▶ _GOAL OF THE EXERCISE_:
Records follow. Select each line holding "through".
────────────────────────────────────────
-- ==== Sys2Proof/Machine/Rom.lean ====
section
/-! DEFINITION. The opcode ROM as a constant table of 36 rows, first match wins (spec 30_encoding.md R71, R72, R79),
and the ports of U2 (41_render_format.md R100). A third reading of the same map, beside `select` and `render`. -/

namespace Sys2Proof.Machine

/-- One piece of a row's operand template (00_scope.md R19; 41_render_format.md R104 to R109). -/
inductive Slot where
  /-- Literal characters. -/
  | lit (text : Line)
  /-- `Vx`, decimal. -/
  | vx
  /-- `Vy`, decimal. -/
  | vy
  /-- `Vx` of `RND`, hexadecimal. -/
  | vxHex
  /-- `#kk`. -/
  | kk
  /-- `#nnn`. -/
  | nnn
  /-- `#n` of `DRW`. -/
  | n
  deriving DecidableEq, Repr

/-- One row of the opcode ROM (R72). -/
structure RomRow where
  /-- The row index. -/
  mid : Nat
  /-- The name; the placeholder for the fall-through row. -/
  name : Line
  /-- The operand template; empty for a row without operands. -/
  template : List Slot
  /-- `match` of R72. -/
  pattern : Word
  /-- `mask` of R72. -/
  mask : Word
  /-- `(none)`, or for SYS the two words that take an earlier row (R79). -/
  excludes : List Word
  deriving DecidableEq, Repr

/-- A row without exclusions. -/
def romRow (mid : Nat) (name : String) (template : List Slot) (pattern mask : Word) : RomRow :=
  { mid, name := name.toList, template, pattern, mask, excludes := [] }

/-- `, ` between two operands (R109). -/
def sepSlot : Slot := .lit separator

/-- The template `Vx, Vy`. -/
def vxVy : List Slot := [.vx, sepSlot, .vy]

/-- The template `Vx, #kk`. -/
def vxKk : List Slot := [.vx, sepSlot, .kk]

/-- The template `Vx{, Vy}`, the braces literal (R78). -/
def vxBracedVy : List Slot := [.vx, .lit (openBrace :: separator), .vy, .lit [closeBrace]]

/-- mid 0 to 9. -/
def romClass0to7 : List RomRow := [
  romRow 0 "CLS" [] 0x00E0 0xFFFF,
  romRow 1 "RET" [] 0x00EE 0xFFFF,
  { romRow 2 "SYS" [.nnn] 0x0000 0xF000 with excludes := [0x00E0, 0x00EE] },
  romRow 3 "JP" [.nnn] 0x1000 0xF000,
  romRow 4 "CALL" [.nnn] 0x2000 0xF000,
  romRow 5 "SE" vxKk 0x3000 0xF000,
  romRow 6 "SNE" vxKk 0x4000 0xF000,
  romRow 7 "SNE" vxVy 0x5000 0xF000,
  romRow 8 "LD" vxKk 0x6000 0xF000,
  romRow 9 "ADD" vxKk 0x7000 0xF000]

/-- mid 10 to 18. -/
def romClass8 : List RomRow := [
  romRow 10 "LD" vxVy 0x8000 0xF00F,
  romRow 11 "OR" vxVy 0x8001 0xF00F,
  romRow 12 "AND" vxVy 0x8002 0xF00F,
  romRow 13 "XOR" vxVy 0x8003 0xF00F,
  romRow 14 "ADD" vxVy 0x8004 0xF00F,
  romRow 15 "SUB" vxVy 0x8005 0xF00F,
  romRow 16 "SHR" vxBracedVy 0x8006 0xF00F,
  romRow 17 "SUBN" vxVy 0x8007 0xF00F,
  romRow 18 "SHL" vxBracedVy 0x800E 0xF00F]

/-- mid 19 to 23. -/
def romClass9toD : List RomRow := [
  romRow 19 "SNE" vxVy 0x9000 0xF000,
  romRow 20 "LD" [.lit "I, ".toList, .nnn] 0xA000 0xF000,
  romRow 21 "JP" [.lit "V0, ".toList, .nnn] 0xB000 0xF000,
  romRow 22 "RND" [.vxHex, sepSlot, .kk] 0xC000 0xF000,
  romRow 23 "DRW" [.vx, sepSlot, .vy, sepSlot, .n] 0xD000 0xF000]

/-- mid 24 to 34. -/
def romClassEF : List RomRow := [
  romRow 24 "SKP" [.vx] 0xE09E 0xF0FF,
  romRow 25 "SKNP" [.vx] 0xE0A1 0xF0FF,
  romRow 26 "LD" [.vx, .lit ", DT".toList] 0xF007 0xF0FF,
  romRow 27 "LD" [.vx, .lit ", K".toList] 0xF00A 0xF0FF,
  romRow 28 "LD" [.lit "DT, ".toList, .vx] 0xF015 0xF0FF,
  romRow 29 "LD" [.lit "ST, ".toList, .vx] 0xF018 0xF0FF,
  romRow 30 "ADD" [.lit "I, ".toList, .vx] 0xF01E 0xF0FF,
  romRow 31 "LD" [.lit "F, ".toList, .vx] 0xF029 0xF0FF,
  romRow 32 "LD" [.lit "B, ".toList, .vx] 0xF033 0xF0FF,
  romRow 33 "LD" [.lit "[I], ".toList, .vx] 0xF055 0xF0FF,
  romRow 34 "LD" [.vx, .lit ", [I]".toList] 0xF065 0xF0FF]

/-- mid 35, the fall-through row: every word matches it (R73). -/
def romUnmapped : RomRow := romRow 35 "??" [] 0x0000 0x0000

/-- The opcode ROM (R72): 36 rows in `mid` order. -/
def opcodeRom : List RomRow := romClass0to7 ++ romClass8 ++ romClass9toD ++ romClassEF ++ [romUnmapped]

/-- A word selects a row when `(w AND mask) == match` and the row does not exclude it (R72). -/
def RomRow.selects (r : RomRow) (w : Word) : Bool := (w &&& r.mask) == r.pattern && !r.excludes.contains w

/-- The row of a word: the rows are tested in order and the first match is taken (R71, R79). -/
def romSelect (w : Word) : RomRow := (opcodeRom.find? (·.selects w)).getD romUnmapped

/-- One slot filled with the formatted field. -/
def Slot.fill (f : Fields) : Slot → Line
  | .lit text => text
  | .vx => regdec f.x
  | .vy => regdec f.y
  | .vxHex => reghex f.x
  | .kk => imm8 f.kk
  | .nnn => imm12 f.nnn
  | .n => imm4as8 f.n

/-- The line of a row: the bare name, or the padded name and the filled template (R77, R110). -/
def RomRow.line (r : RomRow) (f : Fields) : Line :=
  if r.template = [] then r.name else pad6 r.name ++ r.template.flatMap (Slot.fill f)

/-- The row index of an instruction (R72). -/
def midOf : Instr → Nat
  | .cls => 0
  | .ret => 1
  | .sys _ => 2
  | .jp _ => 3
  | .call _ => 4
  | .seImm _ _ => 5
  | .sneImm _ _ => 6
  | .sneReg5 _ _ _ => 7
  | .ldImm _ _ => 8
  | .addImm _ _ => 9
  | .ldReg _ _ => 10
  | .orReg _ _ => 11
  | .andReg _ _ => 12
  | .xorReg _ _ => 13
  | .addReg _ _ => 14
  | .subReg _ _ => 15
  | .shr _ _ => 16
  | .subn _ _ => 17
  | .shl _ _ => 18
  | .sneReg9 _ _ _ => 19
  | .ldI _ => 20
  | .jpV0 _ => 21
  | .rnd _ _ => 22
  | .drw _ _ _ => 23
  | .skp _ => 24
  | .sknp _ => 25
  | .ldXDt _ => 26
  | .ldXK _ => 27
  | .ldDtX _ => 28
  | .ldStX _ => 29
  | .addIX _ => 30
  | .ldFX _ => 31
  | .ldBX _ => 32
  | .ldIindX _ => 33
  | .ldXIind _ => 34
  | .unmapped _ => 35

/-- The code of a character: 7-bit ASCII in 8 bits (41_render_format.md R112, decision D5). -/
def charCode (c : Char) : Byte := BitVec.ofNat 8 c.toNat

/-- The output ports of U2 (R100). -/
structure MapperPorts where
  /-- The selected ROM row, 0 to 35. -/
  mid : BitVec 6
  /-- `len(line)`, 2 to 19. -/
  lineLen : BitVec 5
  /-- The characters of the line; entries at `lineLen` and beyond carry no meaning. -/
  lineChar : Vector Byte Config.maxLine
  deriving DecidableEq, Repr

/-- One entry of the port `line_char`: the code of the line's character, and beyond the line the free value
(R100). -/
def lineCharAt (w : Word) (k : Nat) : Byte :=
  (((render (fields w))[k]?).map charCode).getD (Config.freeLineChar w k)

/-- U1 and U2 as wires: what U2's ports carry for a raw word (40_field_extractor.md R90; 41_render_format.md R100). -/
def mapperPorts (w : Word) : MapperPorts where
  mid := BitVec.ofNat 6 (midOf (decodeWord w))
  lineLen := BitVec.ofNat 5 (render (fields w)).length
  lineChar := Vector.ofFn fun k => lineCharAt w k.val

end Sys2Proof.Machine
end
────────────────────────────────────────
▶ _RESULT_:
  /-- The name; the placeholder for the fall-through row. -/
/-- mid 35, the fall-through row: every word matches it (R73). -/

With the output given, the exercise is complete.